Подпоручик снял, накинул на гвоздь полевую сумку. И подошёл к стереотрубе, хотя ничего не предполагал увидеть. Как стали говорить наблюдатели — «пусто, одиноко сонное село».

Но Дубровин от своего чурбака внимательно ждал возврата из трубы поручиковых глаз:

— Ничего?

— А что?

— Да... может, проява будет сейчас.

— Какая проява?

Дубровинская усмешка углом губ, хорошо видная на его чистом лице, даже и она была всегда серьёзная, не смешливая.

— Да... — осторожно, нехотя, — скоро увидим. Или не будет ничего.

— А что, всё-таки?

Не спешил сказать. А — другое, пока ли никого не было:

— Ваше благородие, у меня до вас просьба есть.

С неуходящей серьёзностью паренька, рано ставшего головой своей семьи, матери и сестёр.

— Говори-говори, — поощрил подпоручик, для этого фейерверкера ничего доступного было не жаль. (Что срывался на «ты» — сам не замечал.)

— Защитите меня, как-нибудь, ваше благородие, помогите мне в комитет не попасть.

— В комитет?

— Да вот, будут в батарее выбирать. Ребята, бают, меня хотят. А я — не хочу.

— А почему?

Тем же осторожным складом губ:

— Да ведь это всё брехня, языками молоть. Я не люблю. Это не к делу.

— Не к делу... — думал вслух подпоручик. — А как я могу тебя отвести? Разве офицера послушают?

— Вас — послушают, — уверен был Дубровин. — Скажите, мол: никак из разведки отпустить нельзя.

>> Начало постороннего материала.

-- ==== Sys2Proof/Machine/Tether.lean ====
section
/-! DEFINITION. The Tether (chapter 13): training, arrival and forwarding of frames, replay and credits, parts and admin commands on their
owner, holds, and the loss and return of subordinates.  Console lines and the state order follow in the files on the console. -/

namespace Sys2Proof

/-- A frame passes its CRC and is no longer than a frame may be (R393, R394). -/
def FrameHdr.good (f : FrameHdr) : Bool := f.crcOk && decide (f.len ≤ 516)

end Sys2Proof

namespace Sys2Proof.Machine

/-! ## Replay (R401) -/

/-- The error counters of a port (R415). -/
def errReg : Port → Reg
  | .tu => .tethTuErr
  | .td => .tethTdErr

/-- The status register of a port (R414); its state field is the port's own. -/
def statReg : Port → Reg
  | .tu => .tethTuStat
  | .td => .tethTdStat

/-- Send the frames of the replay buffer again from a sequence number; with none of that number, all of them. -/
def TPort.resend (p : TPort) (seq : Nat) : TPort :=
  let l := p.replay.dropWhile fun f => f.seq != seq
  { p with sent := p.sent ++ (if l.isEmpty then p.replay else l) }

/-- A port trains again; its credits and its replay buffer survive (R390, R401). -/
def State.retrain (s : State) (p : Port) : State :=
  State.bump { s with teth := s.teth.port p fun q => { q with st := .training, tries := 0 } } (errReg p) 24 8 1

/-- A replay from a sequence number: the fourth of the same oldest frame without progress makes the port retrain and sets trouble bit 42. -/
def State.replayFrom (s : State) (p : Port) (seq : Nat) : State :=
  match (s.teth.get p).replay.head? with
  | none => s
  | some f =>
    let n := (s.teth.get p).tries + (if f.seq = seq then 1 else 0)
    let s1 : State := (s.bump (errReg p) 16 8 1)
    let s2 : State := { s1 with teth := s1.teth.port p fun q => { q.resend seq with tries := n } }
    if n ≥ 4 then (s2.retrain p).raise 42 else s2

/-! ## Arrival (R393, R400, R401) -/

/-- A link frame of this device on a port. -/
def State.linkFrame (s : State) (p : Port) (type seq index arg : Nat) : State :=
  let f : Frame := { type, dst := dev s.index, src := dev s.index, seq, tag := 0, index, arg }
  { s with teth := s.teth.port p fun q => q.link f }

/-- ACK: the highest sequence number received in order. -/
def State.sendAck (s : State) (p : Port) : State := s.linkFrame p 8 (((s.teth.get p).rxSeq + 4095) % 4096) 0 0

/-- NAK: the sequence number expected. -/
def State.sendNak (s : State) (p : Port) : State := s.linkFrame p 9 (s.teth.get p).rxSeq 0 0

/-- The credit of a frame's class goes back as its buffer frees. -/
def State.returnCredit (s : State) (p : Port) (type : Nat) : State :=
  match creditClass type with
  | .c => s.linkFrame p 10 0 0 1
  | .d => s.linkFrame p 10 0 1 1
  | .none => s

/-- A frame that fails its CRC, or is longer than a frame may be, is discarded, counted and answered with a NAK. -/
def State.rxBad (s : State) (p : Port) : State := (s.bump (errReg p) 0 16 1).sendNak p

/-- The port can receive: its link is up, or it is up and its partner has announced a reset. -/
def TPort.live (q : TPort) : Bool := q.st == .up || q.st == .hold

/-- A link frame arrives. -/
def State.rxLink (s : State) (p : Port) (f : FrameHdr) (act : State → State) : State :=
  if !(s.teth.get p).live then s
  else if f.good then act s
  else s.rxBad p

/-- The master notes the device a routed frame has come from: it is present. -/
def State.heard (s : State) (f : FrameHdr) : State :=
  if s.isMaster ∧ f.src.val ≠ 0 then { s with teth := { s.teth with present := s.teth.present ||| BitVec.ofNat 4 (2 ^ f.src.val) } } else s
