-- ==== Sys2Proof/Machine/SetNow.lean ====
section
/-! DEFINITION. A setting changed by a console line or through the register field that mirrors it (R125, R140, R604). -/

namespace Sys2Proof.Machine

/-- What a setting's change does at once, beside its new value (R140). -/
def State.setEffect (s : State) (x : Setting) : State :=
  match x with
  | .hostWcache => if s.settings.hostWcache then s
      else { s with front := { s.front with draining := s.front.draining || s.front.staging.any (·.cached) } }
  | .govIsnsGain => if s.settings.govIsnsGain ≠ 0 then s
      else State.setReg { s with assay := { s.assay with isnsMa := 0, powAcc := s.assay.powAcc.map fun x => (x.1, 0) } } .assayPwr (s.reg .assayPwr &&& 0xFFFF)
  | .galEnable g => if s.settings.galEnable.get g then s.gal g fun y => { y with holdReset := false } else s.galRest g
  | _ => s

/-- Change a setting: its value, the register field that mirrors it, and what it does at once; a gallery's rate is written to GAL_CTL.mode and made
as a retraining (R140, R165). -/
def State.setNow (s : State) (x : Setting) (v : SetVal) : State :=
  let s1 : State := { s with settings := s.settings.put x v }
  let s2 : State := (s1.mirror x).setEffect x
  match x with
  | .galRate g => s2.rateChanged g (s.firmRate g)
  | _ => s2

/-- The setting a register field mirrors, and the value written to the field as its own (R604). -/
def mirrorOf (f : Mirror) (n : Nat) : Setting × SetVal :=
  match f with
  | .softEn => (.cdcSoft, .flag (n != 0))
  | .stripeWidth => (.cdcStripeWidth, .num n)
  | .gcLow => (.mapGcLow, .num n)
  | .searchEn => (.assaySearch, .flag (n != 0))
  | .idleMs => (.assayIdle, .num n)
  | .throttleC => (.govThrottleC, .num n)
  | .capMw => (.govCapMw, .num n)
  | .isnsGain => (.govIsnsGain, .num n)
  | .budgetMj => (.govStandbyMj, .num n)
  | .hopLimit => (.dmaHopLimit, .num n)
  | .scratchOnly => (.mpuScratchOnly, .flag (n != 0))
  | .intervalH => (.patrolInterval, .num n)
  | .wakeRefresh => (.patrolWakeRefresh, .flag (n != 0))
  | .galEnable g => (.galEnable g, .flag (n != 0))

/-- The register of a mirroring field, its lowest bit and its width. -/
def mirrorField : Mirror → Reg × Nat × Nat
  | .softEn => (.cdcCtl, 0, 1)
  | .stripeWidth => (.cdcCtl, 8, 5)
  | .gcLow => (.mapCtl, 0, 4)
  | .searchEn => (.assayCtl, 0, 1)
  | .idleMs => (.assayCtl, 16, 14)
  | .throttleC => (.govCfg, 0, 8)
  | .capMw => (.govCap, 0, 16)
  | .isnsGain => (.govCap, 16, 16)
  | .budgetMj => (.govStandby, 0, 17)
  | .hopLimit => (.dmaHop, 0, 16)
  | .scratchOnly => (.mpuCtl, 1, 1)
  | .intervalH => (.sysPatrol, 0, 8)
  | .wakeRefresh => (.sysPatrol, 8, 1)
  | .galEnable g => (.galCtl g, 0, 1)

/-- The mirroring fields of a register. -/
def mirrorsOf (r : Reg) : List Mirror :=
  match r with
  | .cdcCtl => [.softEn, .stripeWidth]
  | .mapCtl => [.gcLow]
  | .assayCtl => [.searchEn, .idleMs]
  | .govCfg => [.throttleC]
  | .govCap => [.capMw, .isnsGain]
  | .govStandby => [.budgetMj]
  | .dmaHop => [.hopLimit]
  | .mpuCtl => [.scratchOnly]
  | .sysPatrol => [.intervalH, .wakeRefresh]
  | .galCtl g => [.galEnable g]
  | _ => []

/-- Write a mirroring field: the setting changes with it, unless its range or its state condition forbids the value. -/
def State.mirrorWrite (s : State) (f : Mirror) (n : Nat) : State :=
  let (x, v) := mirrorOf f n
  if s.setInRange x v && s.setAllowed x v then s.setNow x v else s

end Sys2Proof.Machine
end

Или что-нибудь.

— Не к делу-то не к делу... Но если комитеты всё равно будут — так лучше пошли б туда деловые, как ты, и поднаправили. Очень возможно, что теперь комитеты будут повлиятельней начальства. Так надо, чтоб умные туда и шли. Иди, Володя.

Дубровин вздохнул, темноватый. Тянуть поклажу — он и привык.

— Я — и так думал. Но тогда уж всех деловых собрать. И тогда, разрешите, я вас предложу.

— А я-то при чём? Комитет солдатский.

— А один офицер должен быть, так уставляют. Уже говорили ребята: хотят вас. Вы только не отказывайтесь, и выберут.

— Так офицеров — наверно офицеры должны выбирать?

Дубровин смотрел умным спокойным взглядом:

— Это теперь — не великое дело. Без солдатской благодарности теперь с нами много не наработаешь.

Сидели оба на чурбаках, близко.

— Об офицерах — много теперь толкуют в пехоте, — размеренно взвешивал Дубровин. — Раньше хоть говори, хоть не говори, а теперь... Помнят офицерам всё, что только было, аж от самого начала. Вспоминают одного командира роты, как он в Восточной Пруссии револьвером отогнал роту от колодца, никому напиться не дал, — один отпил, отравленной, и умер... Вспоминают каждый случай. Отступали в 15-м году, и вот офицер, легко раненный, посадил вместо себя на телегу солдата притомлённого... Вчера во 2-м батальоне выбирали комитет, встал солдат и про одного поручика говорит: «Сидели мы под Ломжей в малом окопчике, целый день не выйти, не высунуться. А у них была одна только папироса. Так половину выкурили, а половину мне дали. Вот такого офицера нам и надо в комитет»...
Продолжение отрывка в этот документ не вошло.